Extracted information:
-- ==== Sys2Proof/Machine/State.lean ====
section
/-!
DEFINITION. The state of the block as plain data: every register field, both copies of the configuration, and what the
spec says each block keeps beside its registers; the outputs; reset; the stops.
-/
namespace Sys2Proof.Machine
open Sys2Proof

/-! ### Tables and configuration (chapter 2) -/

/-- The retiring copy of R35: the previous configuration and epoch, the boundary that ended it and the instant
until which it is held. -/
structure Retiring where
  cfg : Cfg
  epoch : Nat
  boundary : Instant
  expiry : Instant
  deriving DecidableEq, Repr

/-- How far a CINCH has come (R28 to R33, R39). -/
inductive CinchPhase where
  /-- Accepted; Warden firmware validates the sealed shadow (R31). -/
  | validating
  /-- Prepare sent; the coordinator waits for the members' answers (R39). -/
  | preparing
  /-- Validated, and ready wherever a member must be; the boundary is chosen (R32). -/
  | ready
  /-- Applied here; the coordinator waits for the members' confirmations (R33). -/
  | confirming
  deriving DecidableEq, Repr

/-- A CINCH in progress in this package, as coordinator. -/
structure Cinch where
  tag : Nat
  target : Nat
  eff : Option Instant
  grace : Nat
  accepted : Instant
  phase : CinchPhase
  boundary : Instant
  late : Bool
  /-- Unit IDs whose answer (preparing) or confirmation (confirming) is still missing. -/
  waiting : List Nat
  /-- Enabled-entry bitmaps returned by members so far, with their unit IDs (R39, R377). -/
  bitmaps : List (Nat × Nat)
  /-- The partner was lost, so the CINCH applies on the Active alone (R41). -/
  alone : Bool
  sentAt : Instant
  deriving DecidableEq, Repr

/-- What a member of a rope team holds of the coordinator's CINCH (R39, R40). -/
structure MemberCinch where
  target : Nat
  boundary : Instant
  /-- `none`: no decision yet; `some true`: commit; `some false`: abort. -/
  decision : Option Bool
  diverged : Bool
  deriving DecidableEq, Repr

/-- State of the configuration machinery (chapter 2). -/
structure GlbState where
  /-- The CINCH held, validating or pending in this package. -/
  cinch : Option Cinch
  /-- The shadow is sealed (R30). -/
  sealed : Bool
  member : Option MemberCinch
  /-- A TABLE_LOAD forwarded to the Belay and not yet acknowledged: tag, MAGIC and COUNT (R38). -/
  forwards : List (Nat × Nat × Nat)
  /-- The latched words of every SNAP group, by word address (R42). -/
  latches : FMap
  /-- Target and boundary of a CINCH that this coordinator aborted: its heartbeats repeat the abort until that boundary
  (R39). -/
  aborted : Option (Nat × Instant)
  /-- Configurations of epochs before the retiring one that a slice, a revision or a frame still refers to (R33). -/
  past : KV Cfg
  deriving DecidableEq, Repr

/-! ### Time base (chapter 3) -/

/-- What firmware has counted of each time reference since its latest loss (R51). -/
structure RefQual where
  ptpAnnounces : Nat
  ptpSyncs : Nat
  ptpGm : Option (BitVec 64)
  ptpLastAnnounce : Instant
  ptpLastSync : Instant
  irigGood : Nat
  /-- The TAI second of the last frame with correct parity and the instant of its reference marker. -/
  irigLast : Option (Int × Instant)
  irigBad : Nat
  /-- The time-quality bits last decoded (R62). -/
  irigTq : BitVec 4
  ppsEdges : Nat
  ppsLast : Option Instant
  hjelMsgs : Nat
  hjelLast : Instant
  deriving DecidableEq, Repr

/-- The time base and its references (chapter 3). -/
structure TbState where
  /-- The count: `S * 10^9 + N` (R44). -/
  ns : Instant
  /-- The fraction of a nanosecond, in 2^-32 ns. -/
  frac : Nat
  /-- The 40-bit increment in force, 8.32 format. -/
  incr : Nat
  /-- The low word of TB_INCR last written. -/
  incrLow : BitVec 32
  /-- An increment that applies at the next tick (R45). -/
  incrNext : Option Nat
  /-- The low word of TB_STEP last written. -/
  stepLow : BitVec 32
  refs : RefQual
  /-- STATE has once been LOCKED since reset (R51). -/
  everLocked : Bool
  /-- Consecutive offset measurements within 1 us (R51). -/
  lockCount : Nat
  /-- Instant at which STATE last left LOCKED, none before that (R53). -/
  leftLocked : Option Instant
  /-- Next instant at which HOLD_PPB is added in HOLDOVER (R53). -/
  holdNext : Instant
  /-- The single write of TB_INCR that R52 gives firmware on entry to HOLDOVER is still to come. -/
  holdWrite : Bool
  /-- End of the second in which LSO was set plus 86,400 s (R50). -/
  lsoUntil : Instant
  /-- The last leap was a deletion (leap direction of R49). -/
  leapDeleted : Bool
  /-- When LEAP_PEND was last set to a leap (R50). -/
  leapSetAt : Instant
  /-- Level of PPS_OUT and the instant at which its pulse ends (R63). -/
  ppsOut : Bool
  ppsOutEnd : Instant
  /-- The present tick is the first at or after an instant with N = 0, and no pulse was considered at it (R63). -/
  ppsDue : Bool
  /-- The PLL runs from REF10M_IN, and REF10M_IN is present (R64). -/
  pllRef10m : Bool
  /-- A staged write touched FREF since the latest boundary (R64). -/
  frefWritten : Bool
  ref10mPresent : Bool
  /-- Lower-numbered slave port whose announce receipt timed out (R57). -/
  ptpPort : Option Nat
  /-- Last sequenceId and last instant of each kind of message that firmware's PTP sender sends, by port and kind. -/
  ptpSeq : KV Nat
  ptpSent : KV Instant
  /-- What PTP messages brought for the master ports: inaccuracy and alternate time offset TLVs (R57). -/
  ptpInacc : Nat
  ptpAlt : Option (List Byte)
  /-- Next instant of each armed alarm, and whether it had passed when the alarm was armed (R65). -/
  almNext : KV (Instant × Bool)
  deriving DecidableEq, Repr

Description of the task:
When you answer, retype all of the material exactly as it appears above.

Reply to the task:
-- ==== Sys2Proof/Machine/State.lean ====
section
/-!
DEFINITION. The state of the block as plain data: every register field, both copies of the configuration, and what the
spec says each block keeps beside its registers; the outputs; reset; the stops.
-/
namespace Sys2Proof.Machine
open Sys2Proof

/-! ### Tables and configuration (chapter 2) -/

/-- The retiring copy of R35: the previous configuration and epoch, the boundary that ended it and the instant
until which it is held. -/
structure Retiring where
  cfg : Cfg
  epoch : Nat
  boundary : Instant
  expiry : Instant
  deriving DecidableEq, Repr

/-- How far a CINCH has come (R28 to R33, R39). -/
inductive CinchPhase where
  /-- Accepted; Warden firmware validates the sealed shadow (R31). -/
  | validating
  /-- Prepare sent; the coordinator waits for the members' answers (R39). -/
  | preparing
  /-- Validated, and ready wherever a member must be; the boundary is chosen (R32). -/
  | ready
  /-- Applied here; the coordinator waits for the members' confirmations (R33). -/
  | confirming
  deriving DecidableEq, Repr

/-- A CINCH in progress in this package, as coordinator. -/
structure Cinch where
  tag : Nat
  target : Nat
  eff : Option Instant
  grace : Nat
  accepted : Instant
  phase : CinchPhase
  boundary : Instant
  late : Bool
  /-- Unit IDs whose answer (preparing) or confirmation (confirming) is still missing. -/
  waiting : List Nat
  /-- Enabled-entry bitmaps returned by members so far, with their unit IDs (R39, R377). -/
  bitmaps : List (Nat × Nat)
  /-- The partner was lost, so the CINCH applies on the Active alone (R41). -/
  alone : Bool
  sentAt : Instant
  deriving DecidableEq, Repr

/-- What a member of a rope team holds of the coordinator's CINCH (R39, R40). -/
structure MemberCinch where
  target : Nat
  boundary : Instant
  /-- `none`: no decision yet; `some true`: commit; `some false`: abort. -/
  decision : Option Bool
  diverged : Bool
  deriving DecidableEq, Repr

/-- State of the configuration machinery (chapter 2). -/
structure GlbState where
  /-- The CINCH held, validating or pending in this package. -/
  cinch : Option Cinch
  /-- The shadow is sealed (R30). -/
  sealed : Bool
  member : Option MemberCinch
  /-- A TABLE_LOAD forwarded to the Belay and not yet acknowledged: tag, MAGIC and COUNT (R38). -/
  forwards : List (Nat × Nat × Nat)
  /-- The latched words of every SNAP group, by word address (R42). -/
  latches : FMap
  /-- Target and boundary of a CINCH that this coordinator aborted: its heartbeats repeat the abort until that boundary
  (R39). -/
  aborted : Option (Nat × Instant)
  /-- Configurations of epochs before the retiring one that a slice, a revision or a frame still refers to (R33). -/
  past : KV Cfg
  deriving DecidableEq, Repr

/-! ### Time base (chapter 3) -/

/-- What firmware has counted of each time reference since its latest loss (R51). -/
structure RefQual where
  ptpAnnounces : Nat
  ptpSyncs : Nat
  ptpGm : Option (BitVec 64)
  ptpLastAnnounce : Instant
  ptpLastSync : Instant
  irigGood : Nat
  /-- The TAI second of the last frame with correct parity and the instant of its reference marker. -/
  irigLast : Option (Int × Instant)
  irigBad : Nat
  /-- The time-quality bits last decoded (R62). -/
  irigTq : BitVec 4
  ppsEdges : Nat
  ppsLast : Option Instant
  hjelMsgs : Nat
  hjelLast : Instant
  deriving DecidableEq, Repr

/-- The time base and its references (chapter 3). -/
structure TbState where
  /-- The count: `S * 10^9 + N` (R44). -/
  ns : Instant
  /-- The fraction of a nanosecond, in 2^-32 ns. -/
  frac : Nat
  /-- The 40-bit increment in force, 8.32 format. -/
  incr : Nat
  /-- The low word of TB_INCR last written. -/
  incrLow : BitVec 32
  /-- An increment that applies at the next tick (R45). -/
  incrNext : Option Nat
  /-- The low word of TB_STEP last written. -/
  stepLow : BitVec 32
  refs : RefQual
  /-- STATE has once been LOCKED since reset (R51). -/
  everLocked : Bool
  /-- Consecutive offset measurements within 1 us (R51). -/
  lockCount : Nat
  /-- Instant at which STATE last left LOCKED, none before that (R53). -/
  leftLocked : Option Instant
  /-- Next instant at which HOLD_PPB is added in HOLDOVER (R53). -/
  holdNext : Instant
  /-- The single write of TB_INCR that R52 gives firmware on entry to HOLDOVER is still to come. -/
  holdWrite : Bool
  /-- End of the second in which LSO was set plus 86,400 s (R50). -/
  lsoUntil : Instant
  /-- The last leap was a deletion (leap direction of R49). -/
  leapDeleted : Bool
  /-- When LEAP_PEND was last set to a leap (R50). -/
  leapSetAt : Instant
  /-- Level of PPS_OUT and the instant at which its pulse ends (R63). -/
  ppsOut : Bool
  ppsOutEnd : Instant
  /-- The present tick is the first at or after an instant with N = 0, and no pulse was considered at it (R63). -/
  ppsDue : Bool
  /-- The PLL runs from REF10M_IN, and REF10M_IN is present (R64). -/
  pllRef10m : Bool
  /-- A staged write touched FREF since the latest boundary (R64). -/
  frefWritten : Bool
  ref10mPresent : Bool
  /-- Lower-numbered slave port whose announce receipt timed out (R57). -/
  ptpPort : Option Nat
  /-- Last sequenceId and last instant of each kind of message that firmware's PTP sender sends, by port and kind. -/
  ptpSeq : KV Nat
  ptpSent : KV Instant
  /-- What PTP messages brought for the master ports: inaccuracy and alternate time offset TLVs (R57). -/
  ptpInacc : Nat
  ptpAlt : Option (List Byte)
  /-- Next instant of each armed alarm, and whether it had passed when the alarm was armed (R65). -/
  almNext : KV (Instant × Bool)
  deriving DecidableEq, Repr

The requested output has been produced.